[Exercise input]:
-- ==== Sys2Proof/Laws/State.lean ====
section
/-! SUPPORT. Field by field, what each update of the state leaves: every lemma holds by unfolding, and no proof over an update
needs its definition. -/
namespace Sys2Proof.Machine
open Sys2Proof

@[simp] theorem State.setPool_pending (s : State) (p : Pool) : (s.setPool p).pending = s.pending := rfl
@[simp] theorem State.setPool_out (s : State) (p : Pool) : (s.setPool p).out = s.out := rfl
@[simp] theorem State.setPool_freeDraws (s : State) (p : Pool) : (s.setPool p).freeDraws = s.freeDraws := rfl
@[simp] theorem State.setPool_cfg (s : State) (p : Pool) : (s.setPool p).cfg = s.cfg := rfl
@[simp] theorem State.setPool_tbc (s : State) (p : Pool) : (s.setPool p).tbc = s.tbc := rfl
@[simp] theorem State.setPool_ports (s : State) (p : Pool) : (s.setPool p).ports = s.ports := rfl
@[simp] theorem State.setPool_fns (s : State) (p : Pool) : (s.setPool p).fns = s.fns := rfl
@[simp] theorem State.setPool_mbx (s : State) (p : Pool) : (s.setPool p).mbx = s.mbx := rfl
@[simp] theorem State.setPool_pool (s : State) (p : Pool) : (s.setPool p).pool = p := rfl
@[simp] theorem State.setPool_cnd (s : State) (p : Pool) : (s.setPool p).cnd = s.cnd := rfl
@[simp] theorem State.setPool_tabLoads (s : State) (p : Pool) : (s.setPool p).tabLoads = s.tabLoads := rfl
@[simp] theorem State.setPool_dir (s : State) (p : Pool) : (s.setPool p).dir = s.dir := rfl
@[simp] theorem State.setPool_qos (s : State) (p : Pool) : (s.setPool p).qos = s.qos := rfl
@[simp] theorem State.setPool_drc (s : State) (p : Pool) : (s.setPool p).drc = s.drc := rfl
@[simp] theorem State.setPool_ecc (s : State) (p : Pool) : (s.setPool p).ecc = s.ecc := rfl
@[simp] theorem State.setPool_eng (s : State) (p : Pool) : (s.setPool p).eng = s.eng := rfl
@[simp] theorem State.setPool_fab (s : State) (p : Pool) : (s.setPool p).fab = s.fab := rfl
@[simp] theorem State.setPool_rst (s : State) (p : Pool) : (s.setPool p).rst = s.rst := rfl
@[simp] theorem State.setPool_clk (s : State) (p : Pool) : (s.setPool p).clk = s.clk := rfl
@[simp] theorem State.setPool_pwr (s : State) (p : Pool) : (s.setPool p).pwr = s.pwr := rfl
@[simp] theorem State.setPool_bst (s : State) (p : Pool) : (s.setPool p).bst = s.bst := rfl
@[simp] theorem State.setPool_fw (s : State) (p : Pool) : (s.setPool p).fw = s.fw := rfl

@[simp] theorem State.setEng_pending (s : State) (e : Eng) : (s.setEng e).pending = s.pending := rfl
@[simp] theorem State.setEng_out (s : State) (e : Eng) : (s.setEng e).out = s.out := rfl
@[simp] theorem State.setEng_freeDraws (s : State) (e : Eng) : (s.setEng e).freeDraws = s.freeDraws := rfl
@[simp] theorem State.setEng_cfg (s : State) (e : Eng) : (s.setEng e).cfg = s.cfg := rfl
@[simp] theorem State.setEng_tbc (s : State) (e : Eng) : (s.setEng e).tbc = s.tbc := rfl
@[simp] theorem State.setEng_ports (s : State) (e : Eng) : (s.setEng e).ports = s.ports := rfl
@[simp] theorem State.setEng_fns (s : State) (e : Eng) : (s.setEng e).fns = s.fns := rfl
@[simp] theorem State.setEng_mbx (s : State) (e : Eng) : (s.setEng e).mbx = s.mbx := rfl
@[simp] theorem State.setEng_pool (s : State) (e : Eng) : (s.setEng e).pool = s.pool := rfl
@[simp] theorem State.setEng_cnd (s : State) (e : Eng) : (s.setEng e).cnd = s.cnd := rfl
@[simp] theorem State.setEng_tabLoads (s : State) (e : Eng) : (s.setEng e).tabLoads = s.tabLoads := rfl
@[simp] theorem State.setEng_dir (s : State) (e : Eng) : (s.setEng e).dir = s.dir := rfl
@[simp] theorem State.setEng_qos (s : State) (e : Eng) : (s.setEng e).qos = s.qos := rfl
@[simp] theorem State.setEng_drc (s : State) (e : Eng) : (s.setEng e).drc = s.drc := rfl
@[simp] theorem State.setEng_ecc (s : State) (e : Eng) : (s.setEng e).ecc = s.ecc := rfl
@[simp] theorem State.setEng_eng (s : State) (e : Eng) : (s.setEng e).eng = e := rfl
@[simp] theorem State.setEng_fab (s : State) (e : Eng) : (s.setEng e).fab = s.fab := rfl
@[simp] theorem State.setEng_rst (s : State) (e : Eng) : (s.setEng e).rst = s.rst := rfl
@[simp] theorem State.setEng_clk (s : State) (e : Eng) : (s.setEng e).clk = s.clk := rfl
@[simp] theorem State.setEng_pwr (s : State) (e : Eng) : (s.setEng e).pwr = s.pwr := rfl
@[simp] theorem State.setEng_bst (s : State) (e : Eng) : (s.setEng e).bst = s.bst := rfl
@[simp] theorem State.setEng_fw (s : State) (e : Eng) : (s.setEng e).fw = s.fw := rfl

@[simp] theorem State.setDir_pending (s : State) (d : Dir) : (s.setDir d).pending = s.pending := rfl
@[simp] theorem State.setDir_out (s : State) (d : Dir) : (s.setDir d).out = s.out := rfl
@[simp] theorem State.setDir_freeDraws (s : State) (d : Dir) : (s.setDir d).freeDraws = s.freeDraws := rfl
@[simp] theorem State.setDir_cfg (s : State) (d : Dir) : (s.setDir d).cfg = s.cfg := rfl
@[simp] theorem State.setDir_tbc (s : State) (d : Dir) : (s.setDir d).tbc = s.tbc := rfl
@[simp] theorem State.setDir_ports (s : State) (d : Dir) : (s.setDir d).ports = s.ports := rfl
@[simp] theorem State.setDir_fns (s : State) (d : Dir) : (s.setDir d).fns = s.fns := rfl
@[simp] theorem State.setDir_mbx (s : State) (d : Dir) : (s.setDir d).mbx = s.mbx := rfl
@[simp] theorem State.setDir_pool (s : State) (d : Dir) : (s.setDir d).pool = s.pool := rfl
@[simp] theorem State.setDir_cnd (s : State) (d : Dir) : (s.setDir d).cnd = s.cnd := rfl
@[simp] theorem State.setDir_tabLoads (s : State) (d : Dir) : (s.setDir d).tabLoads = s.tabLoads := rfl
@[simp] theorem State.setDir_dir (s : State) (d : Dir) : (s.setDir d).dir = d := rfl
@[simp] theorem State.setDir_qos (s : State) (d : Dir) : (s.setDir d).qos = s.qos := rfl
@[simp] theorem State.setDir_drc (s : State) (d : Dir) : (s.setDir d).drc = s.drc := rfl
@[simp] theorem State.setDir_ecc (s : State) (d : Dir) : (s.setDir d).ecc = s.ecc := rfl
@[simp] theorem State.setDir_eng (s : State) (d : Dir) : (s.setDir d).eng = s.eng := rfl
@[simp] theorem State.setDir_fab (s : State) (d : Dir) : (s.setDir d).fab = s.fab := rfl
@[simp] theorem State.setDir_rst (s : State) (d : Dir) : (s.setDir d).rst = s.rst := rfl
@[simp] theorem State.setDir_clk (s : State) (d : Dir) : (s.setDir d).clk = s.clk := rfl
@[simp] theorem State.setDir_pwr (s : State) (d : Dir) : (s.setDir d).pwr = s.pwr := rfl
@[simp] theorem State.setDir_bst (s : State) (d : Dir) : (s.setDir d).bst = s.bst := rfl
@[simp] theorem State.setDir_fw (s : State) (d : Dir) : (s.setDir d).fw = s.fw := rfl

@[simp] theorem State.setQos_pending (s : State) (q : Qos) : (s.setQos q).pending = s.pending := rfl
@[simp] theorem State.setQos_out (s : State) (q : Qos) : (s.setQos q).out = s.out := rfl
@[simp] theorem State.setQos_freeDraws (s : State) (q : Qos) : (s.setQos q).freeDraws = s.freeDraws := rfl
@[simp] theorem State.setQos_cfg (s : State) (q : Qos) : (s.setQos q).cfg = s.cfg := rfl
@[simp] theorem State.setQos_tbc (s : State) (q : Qos) : (s.setQos q).tbc = s.tbc := rfl
@[simp] theorem State.setQos_ports (s : State) (q : Qos) : (s.setQos q).ports = s.ports := rfl
@[simp] theorem State.setQos_fns (s : State) (q : Qos) : (s.setQos q).fns = s.fns := rfl
@[simp] theorem State.setQos_mbx (s : State) (q : Qos) : (s.setQos q).mbx = s.mbx := rfl
@[simp] theorem State.setQos_pool (s : State) (q : Qos) : (s.setQos q).pool = s.pool := rfl
@[simp] theorem State.setQos_cnd (s : State) (q : Qos) : (s.setQos q).cnd = s.cnd := rfl
@[simp] theorem State.setQos_tabLoads (s : State) (q : Qos) : (s.setQos q).tabLoads = s.tabLoads := rfl
@[simp] theorem State.setQos_dir (s : State) (q : Qos) : (s.setQos q).dir = s.dir := rfl
@[simp] theorem State.setQos_qos (s : State) (q : Qos) : (s.setQos q).qos = q := rfl
@[simp] theorem State.setQos_drc (s : State) (q : Qos) : (s.setQos q).drc = s.drc := rfl
@[simp] theorem State.setQos_ecc (s : State) (q : Qos) : (s.setQos q).ecc = s.ecc := rfl
@[simp] theorem State.setQos_eng (s : State) (q : Qos) : (s.setQos q).eng = s.eng := rfl
@[simp] theorem State.setQos_fab (s : State) (q : Qos) : (s.setQos q).fab = s.fab := rfl
@[simp] theorem State.setQos_rst (s : State) (q : Qos) : (s.setQos q).rst = s.rst := rfl
@[simp] theorem State.setQos_clk (s : State) (q : Qos) : (s.setQos q).clk = s.clk := rfl
@[simp] theorem State.setQos_pwr (s : State) (q : Qos) : (s.setQos q).pwr = s.pwr := rfl
@[simp] theorem State.setQos_bst (s : State) (q : Qos) : (s.setQos q).bst = s.bst := rfl
@[simp] theorem State.setQos_fw (s : State) (q : Qos) : (s.setQos q).fw = s.fw := rfl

[Exercise requirements]:
Lines of the listing above that hold the string "pending" should each be copied.

[Exercise output]:
@[simp] theorem State.setPool_pending (s : State) (p : Pool) : (s.setPool p).pending = s.pending := rfl
@[simp] theorem State.setEng_pending (s : State) (e : Eng) : (s.setEng e).pending = s.pending := rfl
@[simp] theorem State.setDir_pending (s : State) (d : Dir) : (s.setDir d).pending = s.pending := rfl
@[simp] theorem State.setQos_pending (s : State) (q : Qos) : (s.setQos q).pending = s.pending := rfl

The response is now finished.